By GILLIAN SLADE on January 30, 2020.
Alberta has taken a look at the way Portugal addressed its issues with drug addiction over the past two decades.
“The SCS (supervised consumption site) Review Committee examined a wide range of evidence and strategies, including the Portuguese model, as part of its work,” said Kassandra Kitz, press secretary for the associate ministry of mental health and addiction.
Jason Luan, associate minister for mental health and addiction, is in receipt of a report from the review panel appointed last summer. That report has not been made public yet.
About 20 years ago Portugal decriminalized the consumption, acquisition and possession of drugs for personal use and has been recognized for the positive change it brought about.
Portugal established a maximum amount one person can legally have for their own consumption. Someone with that amount or less, where there is no suspicion of drug trafficking, is evaluated by a team comprising of medical doctors, psychologists, sociologists or social workers and a lawyer with the objective of determining the need for treatment to facilitate recovery.

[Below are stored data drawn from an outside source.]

-- ==== Sys2Proof/Certificates/Slice0/Obligations.lean ====
section
/-! DEFINITION. The statements for the provers, one definition each; OBLIGATIONS.json lists them. -/

open Sys2Proof Sys2Proof.Machine

/-! ### The step -/

/-- A step takes the command at the front of the queue and answers what `exec` answers on the queue's rest. -/
def Obligations.StepRunsFrontCommand : Prop :=
  ∀ (c : Instr) (rest : List Instr) (s : State), s.pending = c :: rest → step s = exec c { s with pending := rest }

/-- With no command waiting the clock moves on half a microsecond and nothing else changes (the model's choice, log 2). -/
def Obligations.IdleStepIsOneTick : Prop :=
  ∀ s : State, s.pending = [] → step s = .next { s with now := s.now + 1 }

/-! ### Requests that read -/

/-- The requests that report and change nothing: one OK reply with the layout's data, the part in ACTIVE, a reply place
taken, and every other field as it was. The reply data of every request that reports live state has the length of R181's
table, index bytes included: IDENTIFY, SNAPSHOT, READ_EVENTS, READ_RAIL, READ_SENSE, READ_PLAN, READ_RECORD, READ_PORT,
READ_STORE_STATUS and READ_RESULT. The model's own: how a time is rounded (log 8), and what an absent field is sent as (log
26). -/
def Obligations.StatusReadsReplyAndChangeNothing : Prop :=
  (∀ (s : State) (tag : Byte), s.Ready →
     exec (.identify tag) s = .next (s.replied (requestFrame 0x01 tag []) stOk
       [0x41, 0x60, 0x01, byteOf s.cause.code, 24, 8, 1, 0, 12, 16, 64, 16, 8, 4, 4, 24, 7, 60]) ∧
     exec (.snapshot tag) s = .next (s.replied (requestFrame 0x02 tag []) stOk (s.snapshot s.mode)) ∧
     exec (.readSense tag) s = .next (s.replied (requestFrame 0x14 tag []) stOk
       (s.chans.toList.flatMap Channel.bytes ++ [byteOf s.marks.length] ++
         (s.marks.flatMap BulkMark.bytes ++ List.replicate 10 0).take 10)) ∧
     exec (.readResult tag) s = .next (s.replied (requestFrame 0x27 tag []) stOk (resultBytes s.sched.last)) ∧
     exec (.readPlan tag) s = .next (s.replied (requestFrame 0x31 tag []) stOk (encPlan s.rtu.plan ++ s.planLive)) ∧
     exec (.readRecord tag) s = .next (s.replied (requestFrame 0x32 tag []) stOk (recordBytes s.rtu.record s.rtu.write)) ∧
     exec (.readStoreStatus tag) s = .next (s.replied (requestFrame 0x41 tag []) stOk
       (s.store.saveBytes ++ [abandonByte s.store.cause] ++ s.store.results.toList.map (fun x => byteOf x.code) ++
         s.store.loads.toList.map (fun x => byteOf x.number) ++ [byteOf s.rtu.write.code]))) ∧
  (∀ (s : State) (m : Mode) (r : RailId) (p : Port),
     s.identity.length = 18 ∧ (s.snapshot m).length = 40 ∧
     (bytes2 s.ev.pending.toNat ++ bytes2 s.ev.requesting.toNat).length = 4 ∧
     ([byteOf r.val] ++ encRail (s.rail r).static ++ s.railLive r).length = 37 ∧
     (s.chans.toList.flatMap Channel.bytes ++ [byteOf s.marks.length] ++
       (s.marks.flatMap BulkMark.bytes ++ List.replicate 10 0).take 10).length = 59 ∧
     (s.store.saveBytes ++ [abandonByte s.store.cause] ++ s.store.results.toList.map (fun x => byteOf x.code) ++
       s.store.loads.toList.map (fun x => byteOf x.number) ++ [byteOf s.rtu.write.code]).length = 14 ∧
     (encPlan s.rtu.plan ++ s.planLive).length = 42 ∧ (recordBytes s.rtu.record s.rtu.write).length = 12 ∧
     (s.portBytes p).length = 25 ∧ ((resultBytes s.sched.last).length = 1 ∨ (resultBytes s.sched.last).length = 8))

/-- R146: READ_ADMIT replies with the entry, or its empty mark, or refuses BAD_INDEX, and changes nothing, in every
stage and while a save is in progress. -/
def Obligations.ReadAdmitReplies : Prop :=
  ∀ (s : State) (tag index : Byte), s.Ready →
    (∀ h : index.toNat < 64, exec (.readAdmit tag index) s =
      .next (s.replied (requestFrame 0x19 tag [index]) stOk (index :: encAdmit (s.fwd.admission.get ⟨index.toNat, h⟩)))) ∧
    (64 ≤ index.toNat → exec (.readAdmit tag index) s =
      .next (s.replied (requestFrame 0x19 tag [index]) stBadIndex []))

/-- R75: READ_STEPS and READ_PROGRAM, with the worst-case duration that READ_PROGRAM reports: the sum over the program's range
of each step's bound, the whole of R70's table. -/
def Obligations.ReadStepsAndProgramReply : Prop :=
  (∀ (s : State) (tag start count program : Byte), s.Ready →
    (256 < start.toNat + count.toNat → exec (.readSteps tag start count) s =
      .next (s.replied (requestFrame 0x21 tag [start, count]) stBadIndex [])) ∧
    (start.toNat + count.toNat ≤ 256 → (count.toNat = 0 ∨ 6 < count.toNat) → exec (.readSteps tag start count) s =
      .next (s.replied (requestFrame 0x21 tag [start, count]) stBadRequest [])) ∧
    (start.toNat + count.toNat ≤ 256 → 1 ≤ count.toNat → count.toNat ≤ 6 → exec (.readSteps tag start count) s =
      .next (s.replied (requestFrame 0x21 tag [start, count]) stOk ([start, count] ++
        (List.range count.toNat).flatMap (fun k => encStep (s.stepAt (start.toNat + k)))))) ∧
    (∀ h : program.toNat < 12, exec (.readProgram tag program) s =
      .next (s.replied (requestFrame 0x24 tag [program]) stOk ([program] ++ encHeader (s.header ⟨program.toNat, h⟩) ++
        bytes4 (s.worstCase ⟨program.toNat, h⟩)))) ∧
    (12 ≤ program.toNat → exec (.readProgram tag program) s =
      .next (s.replied (requestFrame 0x24 tag [program]) stBadIndex []))) ∧
  (∀ (s : State) (n : ProgNo), s.worstCase n =
    ((List.range (s.header n).count).map (fun k => s.stepWorst (s.stepAt ((s.header n).first + k)).kind)).sum) ∧
  (∀ (s : State) (r : RailId) (noWait : Bool) (x : RailStatic) (d : Nat), x = (s.rail r).static →
    d = (match x.discharge with | .force _ n => n | _ => 0) →
    (x.used = false → s.stepWorst (.railOff r noWait) = 0 ∧ s.stepWorst (.railOn r noWait) = 0) ∧
    (∀ e, x.used = true → x.path = .onPart e →
      s.stepWorst (.railOff r noWait) = x.fallMs + d ∧ s.stepWorst (.railOn r noWait) = x.riseMs) ∧
    (∀ p i on off, x.used = true → x.path = .board p i on off →
      s.stepWorst (.railOff r noWait) = 2 * (s.port p).windowMs + x.fallMs + d ∧
      s.stepWorst (.railOn r noWait) = 2 * (s.port p).windowMs + x.riseMs)) ∧
  (∀ (s : State) (time count : Nat) (p : Port) (cls : Byte) (cancel : Option (Fin 16)) (r : RailId) (st : RailState)
    (o : Fin 4) (active : Bool) (n : Fin 16),
    s.stepWorst (.delay time) = time ∧ s.stepWorst (.awaitSync time count) = time ∧
    s.stepWorst (.awaitNotice time p cls cancel) = time ∧
    (∀ y, s.template n = some y → s.stepWorst (.send n) = y.windowMs * (y.retries + 1)) ∧
    (s.template n = none → s.stepWorst (.send n) = 0) ∧
    s.stepWorst (.check r st) = 0 ∧ s.stepWorst (.setOutput o active) = 0)

/-- READ_RAIL and READ_PORT report the held latch as it stood and then re-arm it to the current state, their one change; a
number outside the table is BAD_INDEX. The model's own in the reported data: how TIMER's time left is rounded (log 8), the
fields of a rail that was never loaded (log 4), LAST of a rail whose USED is clear and whose record names a channel (log 56),
and PAYLOAD_LIMIT and FEATURES of a port outside UP (log 57). -/
def Obligations.ReadRailAndReadPortReportThenRearm : Prop :=
  (∀ (s : State) (tag rail : Byte), s.Ready →
    (∀ h : rail.toNat < 24, exec (.readRail tag rail) s =
      .next (modDyn ⟨rail.toNat, h⟩ (fun d => { d with heldGood := s.goodNow ⟨rail.toNat, h⟩ })
        (s.replied (requestFrame 0x11 tag [rail]) stOk
          ([rail] ++ encRail (s.rail ⟨rail.toNat, h⟩).static ++ s.railLive ⟨rail.toNat, h⟩)))) ∧
    (24 ≤ rail.toNat → exec (.readRail tag rail) s = .next (s.replied (requestFrame 0x11 tag [rail]) stBadIndex []))) ∧
  (∀ (s : State) (tag port : Byte), s.Ready →
    (∀ p : Port, p.number = port.toNat → exec (.readPort tag port) s =
      .next (modPort p (fun x => { x with latch := x.link == .up })
        (s.replied (requestFrame 0x38 tag [port]) stOk (s.portBytes p)))) ∧
    ((port.toNat = 0 ∨ 5 < port.toNat) → exec (.readPort tag port) s =
      .next (s.replied (requestFrame 0x38 tag [port]) stBadIndex [])))

/-! ### Resets and start-up -/

/-- Each of the three resets from outside the part: its cause, the 2 ms wait, and every block at its reset value. The values of
logs 3, 4, 26 and 27, and the slot of a write that is cut off with another pending (log 49), are the model's. -/
def Obligations.ResetsLeaveEveryBlockAtItsResetValues : Prop :=
  ∀ s : State, s.Settled →
    (∃ t, exec .powerOnReset s = .next t ∧ State.ResetTo .powerOn s t) ∧
    (∃ t, exec .supplyLowReset s = .next t ∧ State.ResetTo .supplyLow s t) ∧
    (∃ t, exec .resetPin s = .next t ∧ State.ResetTo .resetPin s t)

/-- The end of the 2 ms wait. Each group is judged on its own: one that has no accept code 0xA5, whose CRC does not match or
that is unfit holds its defaults, with the load result that says which, and one that passes is applied with result STORED;
CONFIG_FALLBACK joins the pending set where a group takes its defaults other than for the code 0xFF. Then the groups
together: a plan whose bulk channel a USED rail senses is the default plan, with result UNFIT; a program 0 whose worst case
exceeds RESERVE_MS puts G3 and G4 on their defaults, with result BUDGET; a program named for a role that its priority does
not fit is none; each with CONFIG_FALLBACK. The mask is the default mask and the record copy is read from the slot. The end
of the load: every USED rail starts FALLING under FALL_MS, no output is asserted, the converter starts, the mode is ACTIVE,
ATTN follows the requesting set, and a port whose PRESENT is high enters EXCHANGE. The model's own: the layout of a stored
group (log 22), the whole load in one event (log 25), and that the names in rails with USED clear are judged too (log 50). -/
def Obligations.StartupWaitAndLoadStartThePart : Prop :=
  (∀ (s : State) (due : Time), s.Settled → s.phase = .waiting due →
    ∃ t, exec .startupWaitEnd s = .next t ∧ t.phase = .loading ∧ t.now = max s.now due ∧
      t.ev.mask = t.ev.defaultMask ∧ t.rtu.record = s.store.slot.copy ∧ t.store.groups = s.store.groups ∧
      (∀ g : Fin 5, g = 0 ∨ g = 1 ∨ g = 4 → (s.store.groups.get g).code ≠ 0xA5 → t.store.loads.get g = .code) ∧
      (∀ g : Fin 5, g = 0 ∨ g = 1 ∨ g = 4 → (s.store.groups.get g).code = 0xA5 →
        crc16 (s.store.groups.get g).contents ≠ (s.store.groups.get g).crc → t.store.loads.get g = .crc) ∧
      (∀ g : Fin 5, (s.store.groups.get g).code ≠ 0xA5 → (s.store.groups.get g).code ≠ 0xFF →
        t.ev.pending &&& EventKind.configFallback.bit ≠ 0) ∧
      t.en = s.en ∧ t.dis = s.dis ∧ t.ctl = s.ctl) ∧
  (∀ (s : State) (due : Time), s.Settled → s.phase = .waiting due → (∀ g, State.reset.GroupAlike g s) →
    ∃ t u p, exec .startupWaitEnd s = .next t ∧
      (∀ (g : Fin 5) (a : GroupArea), a = s.store.groups.get g →
        (a.code ≠ 0xA5 → u.store.loads.get g = .code ∧ State.reset.GroupAlike g u) ∧
        (a.code = 0xA5 → crc16 a.contents ≠ a.crc → u.store.loads.get g = .crc ∧ State.reset.GroupAlike g u) ∧
        (a.code = 0xA5 → crc16 a.contents = a.crc →
          (loadGroup g a.contents s = none → u.store.loads.get g = .unfit ∧ State.reset.GroupAlike g u) ∧
          (∀ v, loadGroup g a.contents s = some v → u.store.loads.get g = .stored ∧ v.GroupAlike g u))) ∧
      u.ev.pending = (if ∃ g, u.store.loads.get g ≠ .stored ∧ (s.store.groups.get g).code ≠ 0xFF then
        s.ev.pending ||| EventKind.configFallback.bit else s.ev.pending) ∧
      p = (if ∃ r, (u.rail r).static.used = true ∧ (u.rail r).static.sense ≠ none ∧
        (u.rail r).static.sense = u.rtu.plan.bulk then Plan.initial else u.rtu.plan) ∧
      (p.reserveMs < u.worstCase 0 → State.reset.GroupAlike 2 t ∧ State.reset.GroupAlike 3 t ∧
        t.store.loads.get 2 = .budget ∧ t.store.loads.get 3 = .budget) ∧
      (u.worstCase 0 ≤ p.reserveMs → u.GroupAlike 2 t ∧ t.store.loads.get 2 = u.store.loads.get 2 ∧
        t.store.loads.get 3 = (if p = u.rtu.plan then u.store.loads.get 3 else .unfit) ∧
        t.rtu.plan = { p with
          levels := p.levels.map (fun l => { l with
            program := l.program.filter (fun n => (t.header n).priority == 2) })
          resume := match p.resume with
            | .wait => .wait
            | .auto d n => if (t.header n).priority = 1 then .auto d n else .wait }) ∧
      (∀ r, (t.rail r).static = { (u.rail r).static with
        faultAction := (u.rail r).static.faultAction.filter (fun n => (t.header n).priority == 2) }) ∧
      (∀ c, (t.chan c).low = (u.chan c).low ∧ (t.chan c).high = (u.chan c).high ∧
        (t.chan c).debounce = (u.chan c).debounce ∧ (t.chan c).role = t.roleOf c) ∧
      u.GroupAlike 1 t ∧ u.GroupAlike 4 t ∧ t.marks = t.rtu.plan.marks ∧
      (∀ g : Fin 5, g = 0 ∨ g = 1 ∨ g = 4 → t.store.loads.get g = u.store.loads.get g) ∧
      t.ev.pending = (if p.reserveMs < u.worstCase 0 ∨ t.rtu.plan ≠ u.rtu.plan ∨
        (∃ r, (t.rail r).static ≠ (u.rail r).static) then
          u.ev.pending ||| EventKind.configFallback.bit else u.ev.pending)) ∧
  (∀ s : State, s.Settled → s.phase = .loading → s.ev.attn = false →
    ∃ t, exec .startupLoadComplete s = .next t ∧ t.phase = .running ∧ t.mode = .active ∧
      t.conv = { running := true, next := 0, roundDue := s.now } ∧
      (∀ r, (t.rail r).static = (s.rail r).static ∧ (t.rail r).dyn =
        if (s.rail r).static.used then
          { RailDynamic.idle with state := .falling, timer := some (s.now + Config.ms (s.rail r).static.fallMs) }
        else RailDynamic.idle) ∧
      t.en = s.en ∧ t.dis = s.dis ∧ t.ctl = s.ctl ∧ t.rtu = s.rtu ∧ t.line = s.line ∧
      t.ev = { s.ev with attn := s.ev.requesting != 0 } ∧
      (∀ p, (s.port p).canExchange = true → (t.port p).link = .exchange ∧ (t.port p).probeCount = 1) ∧
      (∀ p, (s.port p).canExchange = false → t.port p = s.port p))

Someone trafficking drugs faces imprisonment, according to online media reports.
Drug use has declined in Portugal among those between the ages of 15 and 24 years and there has been a decline among those using drugs for the first time.
It was not only decriminalizing drugs that made the difference but an emphasis on health for those with an addiction. There are reports online, and even YouTube videos, of health workers making visits to areas where people are known to be using drugs. They provide them with clean needles in exchange for used ones. There is also the equivalent of a “food truck” that pulls in at specific locations to dispense methadone. Reports show people who were previously homeless and unable to work due to an addiction now receiving methadone near their office where they work in Lisbon.
Kitz says in Alberta the plan is a range of treatment and recovery supports.
“Our government supports incorporating harm reduction into a broad continuum of addiction treatment and recovery supports, as does the model used in Portugal,” said Kitz.
“For too long, funding for detox, treatment and recovery supports was insufficient to meet the needs of Albertans. We are committed to ensuring every individual who needs it gets the opportunity to find their path to long-term recovery and a healthy life.”